- [SOURCE MATERIAL]:
-- ==== Sys2Proof/Machine/Save.lean ====
section
/-!
DEFINITION. Spatial pre-emption and parking (21 R392, R404 to R412): the save area and its records, taking cores,
saving one, installing moved actors, and the continuation image.
-/
namespace Sys2Proof.Machine

/-! Records of the save area (Table 21.8). -/

def zeros (n : Nat) : List Byte := List.replicate n 0

/-- A record: 64-byte header, then payload. -/
def saveRecord (kind index : Nat) (fields payload : List Byte) : List Byte :=
  toBytes 2 kind ++ toBytes 2 index ++ toBytes 4 (64 + payload.length) ++ fields ++ zeros (56 - fields.length) ++ payload

def wordBytes (ws : List Word) : List Byte := ws.flatMap fun w => toBytes 8 w.toNat
def Msg.words (m : Msg) : List Word := [m.w0, m.w1, m.w2, m.w3]
def HeldEntry.words (e : HeldEntry) : List Word := [e.w0, e.w1, e.w2, e.w3]

def Msg.bytes (box ty : Nat) (m : Msg) : List Byte :=
  wordBytes m.words ++ toBytes 4 m.stamp ++ toBytes 1 box ++ toBytes 1 ty ++ toBytes 1 m.reserved.toNat ++ zeros 9

/-- The delivered entry that an actor record has a place for. DEDUCED (log 46): the one that made a ready actor ready; other
entries that the actor has not popped go back to the head of their queues in the save (`Actor.given`). -/
def Actor.woken (a : Actor) : Option HeldEntry :=
  match a.state with
  | .ready => a.held.getLast?
  | _ => none
def Actor.given (a : Actor) : List HeldEntry :=
  match a.state with
  | .ready => a.held.dropLast
  | _ => a.held

/-- Flags of an actor record, and the work queue it awaits or holds an entry of. -/
def Actor.saveFlags (a : Actor) : Nat :=
  let waiter := match a.state with | .waiting _ _ => true | _ => false
  a.fired.toNat + 2 * waiter.toNat + 4 * a.isMessage.toNat + 8 * a.woken.isSome.toNat
def Actor.saveQueue (a : Actor) : Nat :=
  match a.woken, a.state with
  | some e, _ => e.die * 16 + e.q
  | none, .waiting d q => d * 16 + q
  | none, _ => 0

/-- Record kind 1. -/
def Actor.record (i : Nat) (a : Actor) (priv : List Byte) : List Byte :=
  let count := fun j => match a.boxes.find j with | some b => b.msgs.length | none => 0
  saveRecord 1 i
    (toBytes 4 a.privSize ++ toBytes 1 a.stage ++ toBytes 1 a.saveFlags ++ toBytes 2 a.saveQueue
      ++ (List.range 16).flatMap fun j => toBytes 1 (count j))
    (priv ++ (a.boxes.flatMap fun e => e.2.msgs.flatMap fun m => m.bytes e.1 e.2.ty)
      ++ match a.woken with | some e => wordBytes e.words | none => [])

def Bank.saved (b : Bank) : List Byte :=
  toBytes 16384 b.data.toNat ++ toBytes 512 b.side.toNat ++ toBytes 1 b.tag.code ++ toBytes 1 b.claim.code
    ++ toBytes 1 b.count ++ zeros 61
def Tile.saved (t : Tile) : List Byte := toBytes 65536 t.data.toNat ++ toBytes 1 t.tag.code ++ zeros 63
def CapEnt.bytes (e : CapEnt) : List Byte := toBytes 8 (e.gen + e.mask * 2 ^ 20 + e.live.toNat * 2 ^ 63)
def Counter.bytes (k : Counter) : List Byte :=
  toBytes 8 (k.c + k.t * 2 ^ 16 + k.ovf.toNat * 2 ^ 24 + k.threshold * 2 ^ 32 + k.source * 2 ^ 48)
def Term.bytes (t : Term) : List Byte :=
  toBytes 8 (t.mask + t.isOr.toNat * 2 ^ 16 + t.action * 2 ^ 20 + t.arg * 2 ^ 24) ++ toBytes 8 (t.armed + t.actions * 2 ^ 16)
def noCapEnt : CapEnt := { gen := 0, mask := 0, cap := 0, live := false }

/-- L lines written since admission that lie outside the private regions, which the actors' own records hold. -/
def Capsule.savedLines (c : Capsule) (ep : Nat) (k : Core) : List Nat :=
  k.lwritten.filter fun l => !c.actors.any fun a =>
    a.ep == ep && decide (a.privOff ≤ 64 * l) && decide (64 * l < a.privOff + a.privSize)

/-- Record kind 2. -/
def Capsule.coreRecord (c : Capsule) (ep : Nat) (k : Core) : List Byte :=
  let ls := c.savedLines ep k
  saveRecord 2 k.logical (toBytes 2 ep ++ zeros 2 ++ toBytes 4 ls.length)
    (((List.range 16).flatMap fun i => (k.bank i).saved) ++ ((List.range 8).flatMap fun i => (k.tile i).saved)
      ++ ((List.range 16).flatMap fun i => (k.captab.get noCapEnt i).bytes)
      ++ ((List.range 16).flatMap fun i => (k.counter i).bytes) ++ ((List.range 8).flatMap fun i => (k.term i).bytes)
      ++ ((List.range 4).flatMap fun i => toBytes 8 (k.chan i).deal.toNat)
      ++ ls.flatMap fun l => toBytes 8 (64 * l) ++ (k.lread (64 * l) 64).1)

/-- Entries that a capsule's actors give back to a queue in a save. -/
def Capsule.givenTo (c : Capsule) (die q : Nat) : List HeldEntry :=
  c.actors.flatMap fun a => a.given.filter fun e => e.die == die && e.q == q
/-- Record kind 3. -/
def WorkQueue.record (w : WorkQueue) : List Byte :=
  saveRecord 3 (w.die * 16 + w.q)
    (toBytes 2 (w.entries ++ w.late).length ++ toBytes 1 w.closed.toNat ++ zeros 1 ++ toBytes 2 w.waiters.length)
    (((w.entries ++ w.late).flatMap fun e => wordBytes e.words) ++ w.waiters.flatMap fun i => toBytes 2 i)

def Task.bytes (t : Task) : List Byte :=
  toBytes 4 t.entry ++ toBytes 4 t.stamp ++ toBytes 4 t.budget ++ zeros 4 ++ toBytes 8 t.join.toNat ++ zeros 8
    ++ wordBytes [t.a0, t.a1, t.a2, t.a3]
/-- Record kind 4. -/
def dequeRecord (logical : Nat) (ts : List Task) : List Byte :=
  saveRecord 4 logical (toBytes 2 ts.length) (ts.flatMap Task.bytes)
/-- Record kind 5. -/
def nodeRecord (cards : List (List Byte)) : List Byte := saveRecord 5 0 (toBytes 4 cards.length) cards.flatten

def Extent.bytes (e : Extent) : List Byte :=
  toBytes 8 (e.base + (if e.isHost then 0 else e.home * 2 ^ 52)) ++ toBytes 8 e.length ++ toBytes 8 e.comm
    ++ toBytes 8 (e.attr.toNat + e.owner * 2 ^ 32)
/-- The extent image (R410). -/
def Capsule.extentImage (c : Capsule) : List Byte :=
  (List.range 64).flatMap fun i => match c.extents.find i with | some e => e.bytes | none => zeros 32

/-- The save header (Table 21.7), of a save in this layout. -/
def Capsule.saveHeader (c : Capsule) (layout reason imageAt : Nat) : List Byte :=
  toBytes 4 0x56535A49 ++ toBytes 2 layout ++ toBytes 2 reason ++ toBytes 8 c.saveUsed ++ toBytes 4 c.saveCount
    ++ toBytes 4 c.saveRecs ++ toBytes 8 imageAt ++ toBytes 4 c.acked ++ toBytes 4 c.overflow ++ zeros 24

/-! Writing it. -/

/-- Where the save area begins (R410). -/
def Capsule.saveBase (c : Capsule) : Nat := ceilDiv (16 * c.actors.length) 4096 * 4096

/-- A save that would pass the continuation extent ends the capsule (R410). -/
def State.saveFails (s : State) (cap : Nat) : State :=
  let c := s.cap cap
  let len := match c.extents.find c.contSlot with | some e => e.length | none => 0
  let s := s.addRecord
    { code := 0x06, cls := 3, action := 0, nested := false, word := 0xFFFFFFFF, cap := cap, ep := c.cores.headD 0
      actor := 0xFFFF, slot := 0xFF, fkind := 0xFF, seq := 0, stamp := 0, info0 := BitVec.ofNat 64 len, info1 := 0
      info2 := 7, info3 := BitVec.ofNat 64 (c.cores.headD 0) }
  s.terminate cap

/-- Bytes at an offset of the continuation extent, as entries placed in Q(dev); growth it needs is made first. A write
past the extent, or that growth does not back, writes nothing and ends the capsule. Once it ends nothing more is
written. -/
def State.saveWrite (s : State) (cap off : Nat) (bs : List Byte) : State :=
  let c := s.cap cap
  if c.state = .terminating then s
  else match c.extents.find c.contSlot with
    | none => s.saveFails cap
    | some e =>
      let upto := off + bs.length
      let grown := if upto > e.length then (s, false) else if upto ≤ e.comm then (s, true)
        else if e.has permG then s.growExtent cap c.contSlot upto else (s, false)
      if grown.2 then grown.1.fwWrite (.dev c.chip) c.chip cap (e.key c.contSlot 0 off) bs else grown.1.saveFails cap

/-- A record behind those written, counted. -/
def State.saveRecord (s : State) (cap : Nat) (r : List Byte) : State :=
  let c := s.cap cap
  let s := s.saveWrite cap (c.saveBase + c.saveUsed) r
  if (s.cap cap).state = .terminating then s
  else s.modCap cap fun c => { c with saveUsed := c.saveUsed + r.length, saveRecs := c.saveRecs + 1 }

/-- The save header and the extent image. -/
def State.saveHead (s : State) (cap reason imageAt : Nat) : State :=
  let c := s.cap cap
  s.saveWrite cap c.saveBase (c.saveHeader (s.chip c.chip).saveLayout reason imageAt ++ c.extentImage)

/-- A save begins: the area holds the header and the extent image. -/
def Capsule.startSave (c : Capsule) : Capsule :=
  { c with saveCount := c.saveCount + 1, saveUsed := 64 + 2048, saveRecs := 0 }
/-- The capsule's block of the registry follows it (R428). -/
def State.noteCap (s : State) (cap : Nat) : State := s.modChip (s.cap cap).chip fun h => h.note cap (s.cap cap)

/-! Taking cores (R404, R405, R408). -/

/-- A capsule that may be a victim (R404). -/
def State.eligible (s : State) (cap : Nat) : Bool :=
  match s.caps.find cap with
  | some c => c.state == .running && !c.redundant && c.contSlot != 0xFF
  | none => false
/-- Cores of a capsule that a request may take: those under save go to the request that began their save (R409). -/
def State.takableCores (s : State) (cap : Nat) : List Nat := (s.cap cap).cores.filter fun ep => !(s.core ep).vacating

/-- Step 1 of Table 21.5: request `id` takes these cores of a victim, by a move, or by a park of the whole capsule. One
whose work has ended is left alone, and its cores are taken as they return (R24). A move that is under way already goes on:
the cores join it, behind the records it has written (R409). The save begins: joint operations partly formed in a taken core's
square are discarded (R160). -/
def State.takeCores (s : State) (cap : Nat) (eps : List Nat) (id : Nat) : State :=
  let c := s.cap cap
  let kept := (s.takableCores cap).filter fun e => !eps.contains e
  let c' : Capsule := { c with actors := c.actors.map fun (a : Actor) => if eps.contains a.ep then { a with moving := true } else a }
  let c' : Capsule := if c.remap then c' else { c'.startSave with remap := true }
  let fits := (placeMoved c'.movedActors (kept.map c'.loadOf)).isSome
  let s := eps.foldl (fun s e => s.modCore e fun k => { k with taker := some id }) s
  if s.workEnded cap && s.delivered cap then s
  else
  let s := s.modChip c.chip fun h => { h with telemetry := { h.telemetry with preemptions := h.telemetry.preemptions + 1 } }
  if kept.isEmpty ∨ kept.length < c.minCores ∨ !fits then c.cores.foldl State.dropJoint (s.park cap 1)
  else eps.foldl (fun s e => (s.modCore e fun k => { k with vacating := true }).dropJoint e) ((s.modCap cap fun _ => c').noteCap cap)

/-- The n cores with the highest endpoint IDs. -/
def highest (n : Nat) (eps : List Nat) : List Nat := eps.drop (eps.length - n)

/-! Saving one core. -/

/-- The kept core a vacating core's records go to (Table 21.6): of the same square, else of the same die, else any, the
one with the fewest records and room. -/
def State.dequeHeir (s : State) (ep : Nat) (kept : List Nat) : Option Nat :=
  let room := kept.filter fun e => decide ((s.core e).deque.length < Config.dequeDepth)
  match s.emptiest (room.filter fun e => squareOf e == squareOf ep), s.emptiest (room.filter fun e => dieOf e == dieOf ep),
    s.emptiest room with
  | some e, _, _ => some e
  | none, some e, _ => some e
  | none, none, e => e

/-- Records move behind those of their heirs; where no kept core has room, which only a park lets happen, they wait as those of
a continuation do, and the park saves them (R420). -/
def State.moveDeque (s : State) (cap ep : Nat) (kept : List Nat) : List Task → State
  | [] => s
  | t :: ts =>
    match s.dequeHeir ep kept with
    | some e => (s.modCore e fun c => { c with deque := c.deque ++ [t] }).moveDeque cap ep kept ts
    | none => s.modCap cap fun c => { c with late := c.late ++ t :: ts }

/-- Task records of a core, top first: those that its ready set holds came from the bottom (R251). -/
def Core.allTasks (c : Core) : List Task :=
  c.deque ++ (c.ready.filterMap fun r => match r.job with | .task t => some t | _ => none).reverse
def Core.readyNodes (c : Core) : List Ready :=
  c.ready.filter fun r => match r.job with | .node _ => true | _ => false

/-- A card with its flag [3] set: the pool chooses the core, and the tiles are copied there (Table 13.4). -/
def anyCard (card : List Byte) : List Byte :=
  card.take 0x0C ++ toBytes 2 (lget card 0x0C 2 ||| 8) ++ toBytes 2 (lget card 0x0E 2 / 1024 * 1024) ++ card.drop 0x10
/-- A pool's node is aimed at core ep of a capsule, as it has chosen it or as its card names it, numbers folded (R22). -/
def Node.aimedAt (n : Node) (cap : Nat) (c : Capsule) (ep : Nat) : Bool :=
  n.cap == cap && match n.target with
    | some t => t == ep
    | none => !cardAny n.card && c.foldCore (cardCore n.card) == some ep
/-- It is retargeted as if flag [3] of its card were set (Table 21.6). -/
def Node.retarget (n : Node) : Node :=
  { n with card := anyCard n.card, target := none, tile := 0, done := 0, buf := [], bad := false, waiting := [] }
/-- A node in a ready set as a node of a pool again. -/
def Ready.node (r : Ready) : Node := { cap := r.cap, slot := r.view, card := anyCard r.card, ptr := r.ptr, src := r.src }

- [WHAT THIS TASK INVOLVES]: Above are the records; from them, give again exactly the lines from the one containing "def CapEnt.bytes (e" through the one containing "def noCapEnt : CapEnt", both included.

- [EXERCISE ANSWER]:
def CapEnt.bytes (e : CapEnt) : List Byte := toBytes 8 (e.gen + e.mask * 2 ^ 20 + e.live.toNat * 2 ^ 63)
def Counter.bytes (k : Counter) : List Byte :=
  toBytes 8 (k.c + k.t * 2 ^ 16 + k.ovf.toNat * 2 ^ 24 + k.threshold * 2 ^ 32 + k.source * 2 ^ 48)
def Term.bytes (t : Term) : List Byte :=
  toBytes 8 (t.mask + t.isOr.toNat * 2 ^ 16 + t.action * 2 ^ 20 + t.arg * 2 ^ 24) ++ toBytes 8 (t.armed + t.actions * 2 ^ 16)
def noCapEnt : CapEnt := { gen := 0, mask := 0, cap := 0, live := false }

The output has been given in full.